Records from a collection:
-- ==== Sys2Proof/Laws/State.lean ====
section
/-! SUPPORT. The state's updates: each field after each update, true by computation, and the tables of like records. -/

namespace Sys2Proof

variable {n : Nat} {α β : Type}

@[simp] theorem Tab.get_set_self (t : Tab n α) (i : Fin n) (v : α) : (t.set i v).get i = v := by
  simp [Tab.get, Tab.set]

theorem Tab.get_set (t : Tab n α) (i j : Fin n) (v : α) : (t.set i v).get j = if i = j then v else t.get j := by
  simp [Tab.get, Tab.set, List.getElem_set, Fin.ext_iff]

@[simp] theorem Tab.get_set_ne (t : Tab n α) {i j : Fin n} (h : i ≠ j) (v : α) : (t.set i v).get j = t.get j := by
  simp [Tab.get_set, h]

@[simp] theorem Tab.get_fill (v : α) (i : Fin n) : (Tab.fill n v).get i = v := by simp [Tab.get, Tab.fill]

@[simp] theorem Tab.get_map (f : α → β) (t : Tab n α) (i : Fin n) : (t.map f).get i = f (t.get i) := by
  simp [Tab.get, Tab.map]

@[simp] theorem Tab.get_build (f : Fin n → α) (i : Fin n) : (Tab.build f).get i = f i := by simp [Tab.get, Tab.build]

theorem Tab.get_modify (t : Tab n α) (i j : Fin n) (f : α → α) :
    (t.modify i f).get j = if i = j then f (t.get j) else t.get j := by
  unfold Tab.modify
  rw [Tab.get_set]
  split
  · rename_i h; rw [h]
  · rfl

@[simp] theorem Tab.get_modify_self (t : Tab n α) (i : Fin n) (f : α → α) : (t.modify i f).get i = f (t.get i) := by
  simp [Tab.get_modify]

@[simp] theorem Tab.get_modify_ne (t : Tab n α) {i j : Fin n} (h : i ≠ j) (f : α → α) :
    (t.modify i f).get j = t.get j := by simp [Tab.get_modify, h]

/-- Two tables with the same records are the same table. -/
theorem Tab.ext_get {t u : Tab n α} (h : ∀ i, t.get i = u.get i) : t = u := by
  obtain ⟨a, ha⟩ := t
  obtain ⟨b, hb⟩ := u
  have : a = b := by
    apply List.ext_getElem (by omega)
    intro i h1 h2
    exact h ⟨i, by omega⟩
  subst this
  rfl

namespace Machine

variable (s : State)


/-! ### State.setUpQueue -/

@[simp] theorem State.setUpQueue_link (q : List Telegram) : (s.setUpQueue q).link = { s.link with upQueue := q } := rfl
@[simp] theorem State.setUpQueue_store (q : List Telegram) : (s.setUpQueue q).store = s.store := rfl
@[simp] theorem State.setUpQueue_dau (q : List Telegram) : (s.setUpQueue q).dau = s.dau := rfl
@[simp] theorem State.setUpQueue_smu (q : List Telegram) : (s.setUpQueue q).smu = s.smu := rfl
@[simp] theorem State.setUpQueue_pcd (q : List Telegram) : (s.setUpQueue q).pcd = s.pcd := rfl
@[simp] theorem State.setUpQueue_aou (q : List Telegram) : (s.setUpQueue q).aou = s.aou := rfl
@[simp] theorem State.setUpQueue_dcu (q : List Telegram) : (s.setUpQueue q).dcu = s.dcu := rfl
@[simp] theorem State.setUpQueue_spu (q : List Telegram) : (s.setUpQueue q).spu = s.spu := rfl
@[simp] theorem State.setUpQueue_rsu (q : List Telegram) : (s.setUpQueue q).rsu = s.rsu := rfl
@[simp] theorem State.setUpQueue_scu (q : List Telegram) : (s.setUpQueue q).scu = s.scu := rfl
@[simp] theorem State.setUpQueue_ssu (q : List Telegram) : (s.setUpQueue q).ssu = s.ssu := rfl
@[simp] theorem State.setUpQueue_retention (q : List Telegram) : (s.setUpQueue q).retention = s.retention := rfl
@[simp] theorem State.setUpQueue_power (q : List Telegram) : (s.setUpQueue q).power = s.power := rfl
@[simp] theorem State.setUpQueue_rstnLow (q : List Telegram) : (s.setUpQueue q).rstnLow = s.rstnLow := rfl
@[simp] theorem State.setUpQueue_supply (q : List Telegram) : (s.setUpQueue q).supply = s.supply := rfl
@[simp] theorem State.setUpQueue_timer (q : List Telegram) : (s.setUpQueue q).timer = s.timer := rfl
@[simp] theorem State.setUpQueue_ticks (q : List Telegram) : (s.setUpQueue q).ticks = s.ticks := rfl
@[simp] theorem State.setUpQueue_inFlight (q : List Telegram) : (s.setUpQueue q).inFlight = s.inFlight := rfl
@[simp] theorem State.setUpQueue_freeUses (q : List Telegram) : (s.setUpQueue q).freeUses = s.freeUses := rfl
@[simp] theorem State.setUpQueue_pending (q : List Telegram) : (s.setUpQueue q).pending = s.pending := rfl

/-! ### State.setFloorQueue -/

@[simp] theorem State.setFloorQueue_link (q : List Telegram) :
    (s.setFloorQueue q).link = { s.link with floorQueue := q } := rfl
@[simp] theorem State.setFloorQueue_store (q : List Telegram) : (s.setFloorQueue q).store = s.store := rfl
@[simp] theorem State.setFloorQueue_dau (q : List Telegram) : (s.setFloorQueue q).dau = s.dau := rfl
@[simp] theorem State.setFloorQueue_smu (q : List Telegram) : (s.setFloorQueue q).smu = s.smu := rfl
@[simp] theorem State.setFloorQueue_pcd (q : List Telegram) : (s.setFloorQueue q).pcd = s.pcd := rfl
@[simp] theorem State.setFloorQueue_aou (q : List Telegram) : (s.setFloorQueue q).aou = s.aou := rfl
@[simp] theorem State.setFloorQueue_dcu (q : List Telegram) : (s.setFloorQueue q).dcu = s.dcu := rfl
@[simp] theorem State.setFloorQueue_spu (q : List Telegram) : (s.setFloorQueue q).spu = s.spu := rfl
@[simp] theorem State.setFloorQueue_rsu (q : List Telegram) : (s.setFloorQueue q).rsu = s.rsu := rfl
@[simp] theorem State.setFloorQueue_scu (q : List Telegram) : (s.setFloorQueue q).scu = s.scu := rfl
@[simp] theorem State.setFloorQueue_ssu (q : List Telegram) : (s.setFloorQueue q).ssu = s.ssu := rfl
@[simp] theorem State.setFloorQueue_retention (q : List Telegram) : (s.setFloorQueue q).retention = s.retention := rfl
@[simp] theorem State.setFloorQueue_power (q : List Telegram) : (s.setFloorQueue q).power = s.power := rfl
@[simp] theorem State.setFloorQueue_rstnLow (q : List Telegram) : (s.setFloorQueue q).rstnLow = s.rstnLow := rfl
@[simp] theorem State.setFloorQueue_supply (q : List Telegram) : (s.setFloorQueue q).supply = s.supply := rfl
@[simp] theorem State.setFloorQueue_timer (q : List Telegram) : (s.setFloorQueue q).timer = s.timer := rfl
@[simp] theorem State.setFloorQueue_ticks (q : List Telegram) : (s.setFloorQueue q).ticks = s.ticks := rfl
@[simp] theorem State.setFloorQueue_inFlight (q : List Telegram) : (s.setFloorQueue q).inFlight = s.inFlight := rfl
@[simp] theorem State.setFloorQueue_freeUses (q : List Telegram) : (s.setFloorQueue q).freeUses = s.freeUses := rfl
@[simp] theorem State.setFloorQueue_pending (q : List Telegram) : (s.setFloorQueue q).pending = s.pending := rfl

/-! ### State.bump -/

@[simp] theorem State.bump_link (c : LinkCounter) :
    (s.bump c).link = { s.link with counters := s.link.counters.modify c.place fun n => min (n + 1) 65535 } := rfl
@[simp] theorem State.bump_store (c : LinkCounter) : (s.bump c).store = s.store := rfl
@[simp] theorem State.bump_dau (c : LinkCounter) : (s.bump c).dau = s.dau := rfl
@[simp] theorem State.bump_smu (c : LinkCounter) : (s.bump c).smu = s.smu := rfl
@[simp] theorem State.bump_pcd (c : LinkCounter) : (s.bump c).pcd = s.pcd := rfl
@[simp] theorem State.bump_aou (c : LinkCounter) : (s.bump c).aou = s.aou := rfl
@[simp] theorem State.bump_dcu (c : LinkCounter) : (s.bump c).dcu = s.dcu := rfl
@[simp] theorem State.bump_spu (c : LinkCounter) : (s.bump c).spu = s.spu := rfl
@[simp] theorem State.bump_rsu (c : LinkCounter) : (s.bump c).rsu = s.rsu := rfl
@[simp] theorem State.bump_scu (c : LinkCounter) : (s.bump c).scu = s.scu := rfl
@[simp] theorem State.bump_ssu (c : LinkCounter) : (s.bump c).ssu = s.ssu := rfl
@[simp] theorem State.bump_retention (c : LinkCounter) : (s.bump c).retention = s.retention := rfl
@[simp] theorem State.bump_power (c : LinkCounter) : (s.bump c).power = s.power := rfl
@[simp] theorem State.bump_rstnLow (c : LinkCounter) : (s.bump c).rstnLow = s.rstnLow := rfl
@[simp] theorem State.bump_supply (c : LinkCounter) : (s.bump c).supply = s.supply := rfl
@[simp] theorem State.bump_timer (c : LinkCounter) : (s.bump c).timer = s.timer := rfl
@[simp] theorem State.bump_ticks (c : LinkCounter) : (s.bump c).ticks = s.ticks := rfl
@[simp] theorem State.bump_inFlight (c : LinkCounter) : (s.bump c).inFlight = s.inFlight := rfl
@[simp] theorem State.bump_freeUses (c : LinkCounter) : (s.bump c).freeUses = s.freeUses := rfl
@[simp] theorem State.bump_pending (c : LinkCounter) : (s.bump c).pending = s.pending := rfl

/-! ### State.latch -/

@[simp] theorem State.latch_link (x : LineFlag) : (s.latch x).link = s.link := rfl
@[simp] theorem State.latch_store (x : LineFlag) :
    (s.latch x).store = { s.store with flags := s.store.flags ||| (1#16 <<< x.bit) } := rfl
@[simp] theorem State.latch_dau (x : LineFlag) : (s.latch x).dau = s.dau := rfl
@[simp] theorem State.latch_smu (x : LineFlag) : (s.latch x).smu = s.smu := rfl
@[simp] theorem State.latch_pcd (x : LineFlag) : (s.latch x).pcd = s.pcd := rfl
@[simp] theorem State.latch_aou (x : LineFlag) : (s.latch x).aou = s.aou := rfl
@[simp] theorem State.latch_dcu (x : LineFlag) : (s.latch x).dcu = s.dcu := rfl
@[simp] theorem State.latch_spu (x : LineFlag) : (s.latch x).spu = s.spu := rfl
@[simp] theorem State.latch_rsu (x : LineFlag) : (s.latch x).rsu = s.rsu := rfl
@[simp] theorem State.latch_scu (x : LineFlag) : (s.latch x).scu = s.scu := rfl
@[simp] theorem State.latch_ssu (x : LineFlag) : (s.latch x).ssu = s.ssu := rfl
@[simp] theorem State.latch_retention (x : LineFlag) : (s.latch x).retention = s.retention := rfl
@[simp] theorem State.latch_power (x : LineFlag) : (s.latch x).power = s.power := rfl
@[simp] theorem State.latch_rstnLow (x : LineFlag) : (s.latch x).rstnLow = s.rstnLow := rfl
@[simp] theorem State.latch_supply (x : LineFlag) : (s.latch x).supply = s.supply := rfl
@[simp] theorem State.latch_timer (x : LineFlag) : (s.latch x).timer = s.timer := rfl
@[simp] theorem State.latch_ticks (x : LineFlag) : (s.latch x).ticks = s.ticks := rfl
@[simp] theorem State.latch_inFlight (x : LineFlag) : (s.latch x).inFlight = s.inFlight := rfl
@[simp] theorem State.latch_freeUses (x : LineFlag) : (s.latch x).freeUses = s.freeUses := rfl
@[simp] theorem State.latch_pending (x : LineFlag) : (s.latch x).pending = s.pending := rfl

...

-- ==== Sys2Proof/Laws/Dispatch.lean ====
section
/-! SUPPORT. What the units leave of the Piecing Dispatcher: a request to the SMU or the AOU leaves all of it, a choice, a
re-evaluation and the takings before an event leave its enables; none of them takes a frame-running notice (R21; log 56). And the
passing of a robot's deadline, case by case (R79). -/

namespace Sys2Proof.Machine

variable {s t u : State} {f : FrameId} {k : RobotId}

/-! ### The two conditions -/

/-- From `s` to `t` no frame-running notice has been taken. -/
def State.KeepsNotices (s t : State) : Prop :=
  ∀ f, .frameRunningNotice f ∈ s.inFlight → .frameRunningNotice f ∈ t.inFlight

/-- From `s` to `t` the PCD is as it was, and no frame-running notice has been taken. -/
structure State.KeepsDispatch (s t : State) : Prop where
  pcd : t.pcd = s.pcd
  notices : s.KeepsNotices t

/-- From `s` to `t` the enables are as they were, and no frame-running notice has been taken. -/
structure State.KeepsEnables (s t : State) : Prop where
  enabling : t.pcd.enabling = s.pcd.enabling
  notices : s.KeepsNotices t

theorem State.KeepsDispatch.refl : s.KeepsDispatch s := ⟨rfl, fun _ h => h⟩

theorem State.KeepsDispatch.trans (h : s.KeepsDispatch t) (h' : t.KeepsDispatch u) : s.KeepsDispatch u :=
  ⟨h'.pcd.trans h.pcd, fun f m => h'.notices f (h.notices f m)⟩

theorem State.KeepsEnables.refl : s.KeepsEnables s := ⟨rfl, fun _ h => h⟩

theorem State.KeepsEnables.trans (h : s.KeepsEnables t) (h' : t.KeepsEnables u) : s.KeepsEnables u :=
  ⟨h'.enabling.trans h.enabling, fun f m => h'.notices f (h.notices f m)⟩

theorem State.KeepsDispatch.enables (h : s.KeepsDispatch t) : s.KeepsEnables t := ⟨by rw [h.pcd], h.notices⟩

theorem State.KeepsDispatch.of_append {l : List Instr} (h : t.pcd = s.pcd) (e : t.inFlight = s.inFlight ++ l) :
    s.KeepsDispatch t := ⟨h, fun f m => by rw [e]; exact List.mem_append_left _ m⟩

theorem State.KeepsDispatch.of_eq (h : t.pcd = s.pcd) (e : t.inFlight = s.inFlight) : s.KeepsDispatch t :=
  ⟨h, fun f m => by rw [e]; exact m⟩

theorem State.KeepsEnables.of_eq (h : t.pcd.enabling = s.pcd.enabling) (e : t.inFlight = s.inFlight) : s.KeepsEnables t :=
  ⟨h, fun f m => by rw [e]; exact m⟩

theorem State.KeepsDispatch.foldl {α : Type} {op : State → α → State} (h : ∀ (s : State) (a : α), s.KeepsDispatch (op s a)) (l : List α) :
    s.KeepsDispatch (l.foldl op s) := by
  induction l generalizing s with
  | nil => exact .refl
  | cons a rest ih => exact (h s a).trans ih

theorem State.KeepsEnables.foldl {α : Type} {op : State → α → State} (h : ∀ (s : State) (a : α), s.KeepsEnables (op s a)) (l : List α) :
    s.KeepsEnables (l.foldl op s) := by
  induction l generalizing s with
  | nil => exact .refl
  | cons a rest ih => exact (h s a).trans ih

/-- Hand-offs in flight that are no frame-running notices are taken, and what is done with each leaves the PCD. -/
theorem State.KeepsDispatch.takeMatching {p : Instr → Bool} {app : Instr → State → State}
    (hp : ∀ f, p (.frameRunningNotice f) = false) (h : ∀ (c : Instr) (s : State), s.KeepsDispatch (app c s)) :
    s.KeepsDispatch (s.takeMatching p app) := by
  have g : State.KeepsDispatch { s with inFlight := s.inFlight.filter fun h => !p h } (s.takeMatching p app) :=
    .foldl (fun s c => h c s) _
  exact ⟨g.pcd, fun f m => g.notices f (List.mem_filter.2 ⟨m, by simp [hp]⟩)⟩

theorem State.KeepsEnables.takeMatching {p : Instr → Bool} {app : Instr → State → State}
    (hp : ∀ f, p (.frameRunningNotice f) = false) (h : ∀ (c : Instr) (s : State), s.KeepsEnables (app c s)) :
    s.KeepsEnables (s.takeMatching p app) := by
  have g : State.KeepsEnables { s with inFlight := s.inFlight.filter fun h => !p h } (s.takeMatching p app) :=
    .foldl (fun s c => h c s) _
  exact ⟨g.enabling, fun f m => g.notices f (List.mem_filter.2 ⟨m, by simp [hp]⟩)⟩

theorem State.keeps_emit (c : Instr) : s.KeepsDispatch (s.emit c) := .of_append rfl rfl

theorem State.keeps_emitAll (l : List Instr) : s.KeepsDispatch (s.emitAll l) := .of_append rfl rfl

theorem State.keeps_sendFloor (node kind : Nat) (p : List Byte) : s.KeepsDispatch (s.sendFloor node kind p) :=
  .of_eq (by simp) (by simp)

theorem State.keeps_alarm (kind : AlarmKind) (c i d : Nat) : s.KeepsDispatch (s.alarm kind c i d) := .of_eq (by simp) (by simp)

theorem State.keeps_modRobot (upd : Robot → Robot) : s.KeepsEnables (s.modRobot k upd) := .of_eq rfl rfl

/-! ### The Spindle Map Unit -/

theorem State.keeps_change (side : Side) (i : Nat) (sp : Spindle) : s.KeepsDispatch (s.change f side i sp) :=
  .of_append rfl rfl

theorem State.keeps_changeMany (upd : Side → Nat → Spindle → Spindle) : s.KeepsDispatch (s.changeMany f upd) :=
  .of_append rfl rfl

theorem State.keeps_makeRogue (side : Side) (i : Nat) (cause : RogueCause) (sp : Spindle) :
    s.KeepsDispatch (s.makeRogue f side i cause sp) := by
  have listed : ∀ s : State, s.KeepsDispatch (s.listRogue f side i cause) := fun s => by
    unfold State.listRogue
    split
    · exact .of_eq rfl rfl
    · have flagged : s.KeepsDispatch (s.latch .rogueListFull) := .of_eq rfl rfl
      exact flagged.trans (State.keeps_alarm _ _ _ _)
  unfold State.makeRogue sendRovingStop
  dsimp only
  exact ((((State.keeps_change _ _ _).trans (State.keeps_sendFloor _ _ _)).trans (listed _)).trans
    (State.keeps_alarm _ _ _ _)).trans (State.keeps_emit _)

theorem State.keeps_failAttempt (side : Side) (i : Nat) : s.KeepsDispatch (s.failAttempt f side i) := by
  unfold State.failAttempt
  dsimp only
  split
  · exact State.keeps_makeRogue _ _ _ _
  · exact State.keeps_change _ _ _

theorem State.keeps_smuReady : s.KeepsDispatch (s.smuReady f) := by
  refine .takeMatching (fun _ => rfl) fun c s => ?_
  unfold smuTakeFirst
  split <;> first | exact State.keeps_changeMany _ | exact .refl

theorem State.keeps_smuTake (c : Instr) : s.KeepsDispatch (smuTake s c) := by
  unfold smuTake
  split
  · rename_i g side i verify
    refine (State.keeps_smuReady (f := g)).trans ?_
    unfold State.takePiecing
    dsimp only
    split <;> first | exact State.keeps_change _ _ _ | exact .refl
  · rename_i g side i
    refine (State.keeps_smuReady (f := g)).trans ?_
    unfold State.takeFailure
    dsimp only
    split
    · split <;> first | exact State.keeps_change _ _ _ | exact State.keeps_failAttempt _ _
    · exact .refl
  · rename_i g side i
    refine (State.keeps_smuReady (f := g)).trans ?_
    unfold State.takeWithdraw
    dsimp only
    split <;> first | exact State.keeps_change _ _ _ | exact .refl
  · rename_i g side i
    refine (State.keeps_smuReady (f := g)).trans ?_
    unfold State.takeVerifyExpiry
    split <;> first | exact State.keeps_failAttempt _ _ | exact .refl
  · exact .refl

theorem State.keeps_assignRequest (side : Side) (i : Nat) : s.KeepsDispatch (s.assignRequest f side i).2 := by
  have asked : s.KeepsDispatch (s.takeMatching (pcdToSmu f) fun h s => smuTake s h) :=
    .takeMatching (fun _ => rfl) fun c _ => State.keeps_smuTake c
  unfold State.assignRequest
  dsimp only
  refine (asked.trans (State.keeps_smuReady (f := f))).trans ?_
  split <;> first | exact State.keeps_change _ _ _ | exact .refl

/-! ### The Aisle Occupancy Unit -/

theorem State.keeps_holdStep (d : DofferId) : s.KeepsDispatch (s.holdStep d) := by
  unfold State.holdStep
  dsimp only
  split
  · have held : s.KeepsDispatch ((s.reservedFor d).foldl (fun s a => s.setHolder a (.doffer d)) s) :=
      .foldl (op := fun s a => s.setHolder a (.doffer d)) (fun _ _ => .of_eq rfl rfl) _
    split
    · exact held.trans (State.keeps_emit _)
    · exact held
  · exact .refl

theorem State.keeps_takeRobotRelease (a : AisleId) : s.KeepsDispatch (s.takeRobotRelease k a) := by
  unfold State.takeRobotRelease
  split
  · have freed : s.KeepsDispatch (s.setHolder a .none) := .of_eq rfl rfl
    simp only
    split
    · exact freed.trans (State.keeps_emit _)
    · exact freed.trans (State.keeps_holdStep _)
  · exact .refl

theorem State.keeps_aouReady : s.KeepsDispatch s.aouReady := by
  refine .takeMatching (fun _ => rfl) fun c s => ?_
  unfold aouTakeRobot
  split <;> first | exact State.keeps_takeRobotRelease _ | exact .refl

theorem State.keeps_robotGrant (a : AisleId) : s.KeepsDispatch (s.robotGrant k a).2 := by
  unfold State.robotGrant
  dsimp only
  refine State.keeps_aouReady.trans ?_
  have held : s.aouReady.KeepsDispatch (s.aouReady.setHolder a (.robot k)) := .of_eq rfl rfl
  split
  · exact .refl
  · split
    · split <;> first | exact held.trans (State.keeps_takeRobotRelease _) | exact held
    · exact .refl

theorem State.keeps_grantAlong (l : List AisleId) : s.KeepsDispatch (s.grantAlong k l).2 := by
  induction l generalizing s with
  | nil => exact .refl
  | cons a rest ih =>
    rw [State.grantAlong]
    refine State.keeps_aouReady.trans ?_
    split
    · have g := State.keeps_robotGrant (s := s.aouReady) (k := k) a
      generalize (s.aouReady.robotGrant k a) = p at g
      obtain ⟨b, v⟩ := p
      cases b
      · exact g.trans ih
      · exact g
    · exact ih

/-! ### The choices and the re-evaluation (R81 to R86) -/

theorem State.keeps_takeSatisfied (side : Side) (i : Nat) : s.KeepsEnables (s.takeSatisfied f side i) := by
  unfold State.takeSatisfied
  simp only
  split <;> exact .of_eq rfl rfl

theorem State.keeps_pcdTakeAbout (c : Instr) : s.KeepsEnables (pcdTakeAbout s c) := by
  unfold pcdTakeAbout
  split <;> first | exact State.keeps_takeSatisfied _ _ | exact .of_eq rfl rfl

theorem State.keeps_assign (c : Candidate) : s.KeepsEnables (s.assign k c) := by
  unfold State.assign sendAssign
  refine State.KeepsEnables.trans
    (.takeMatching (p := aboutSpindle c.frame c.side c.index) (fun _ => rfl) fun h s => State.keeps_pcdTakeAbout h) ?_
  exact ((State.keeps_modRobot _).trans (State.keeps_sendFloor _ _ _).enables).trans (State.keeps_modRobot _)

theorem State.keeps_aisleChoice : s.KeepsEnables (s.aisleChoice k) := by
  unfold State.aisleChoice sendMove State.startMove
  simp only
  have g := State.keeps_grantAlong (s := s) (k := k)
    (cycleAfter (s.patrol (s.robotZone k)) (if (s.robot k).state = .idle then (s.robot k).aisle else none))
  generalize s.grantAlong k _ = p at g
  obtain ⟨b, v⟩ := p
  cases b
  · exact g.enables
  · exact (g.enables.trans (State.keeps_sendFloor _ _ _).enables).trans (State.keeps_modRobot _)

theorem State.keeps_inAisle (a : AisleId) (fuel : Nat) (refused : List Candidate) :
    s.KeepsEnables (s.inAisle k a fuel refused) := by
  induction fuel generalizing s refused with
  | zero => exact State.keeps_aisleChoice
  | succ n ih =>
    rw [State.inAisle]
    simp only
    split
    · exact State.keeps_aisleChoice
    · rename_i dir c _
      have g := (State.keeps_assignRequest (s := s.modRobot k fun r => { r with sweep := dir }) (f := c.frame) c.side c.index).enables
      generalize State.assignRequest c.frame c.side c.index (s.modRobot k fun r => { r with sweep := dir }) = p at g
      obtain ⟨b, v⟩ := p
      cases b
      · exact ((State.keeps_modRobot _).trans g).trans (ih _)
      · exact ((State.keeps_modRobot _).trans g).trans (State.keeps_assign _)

| Prompt |
Write out, from the lines above, only those from the line with "-- ==== Sys2Proof/Laws/State.lean" to the line with "theorem Tab.get_modify (t", exactly as given, including the first and the last.

| Answer for the task |
-- ==== Sys2Proof/Laws/State.lean ====
section
/-! SUPPORT. The state's updates: each field after each update, true by computation, and the tables of like records. -/

namespace Sys2Proof

variable {n : Nat} {α β : Type}

@[simp] theorem Tab.get_set_self (t : Tab n α) (i : Fin n) (v : α) : (t.set i v).get i = v := by
  simp [Tab.get, Tab.set]

theorem Tab.get_set (t : Tab n α) (i j : Fin n) (v : α) : (t.set i v).get j = if i = j then v else t.get j := by
  simp [Tab.get, Tab.set, List.getElem_set, Fin.ext_iff]

@[simp] theorem Tab.get_set_ne (t : Tab n α) {i j : Fin n} (h : i ≠ j) (v : α) : (t.set i v).get j = t.get j := by
  simp [Tab.get_set, h]

@[simp] theorem Tab.get_fill (v : α) (i : Fin n) : (Tab.fill n v).get i = v := by simp [Tab.get, Tab.fill]

@[simp] theorem Tab.get_map (f : α → β) (t : Tab n α) (i : Fin n) : (t.map f).get i = f (t.get i) := by
  simp [Tab.get, Tab.map]

@[simp] theorem Tab.get_build (f : Fin n → α) (i : Fin n) : (Tab.build f).get i = f i := by simp [Tab.get, Tab.build]

theorem Tab.get_modify (t : Tab n α) (i j : Fin n) (f : α → α) :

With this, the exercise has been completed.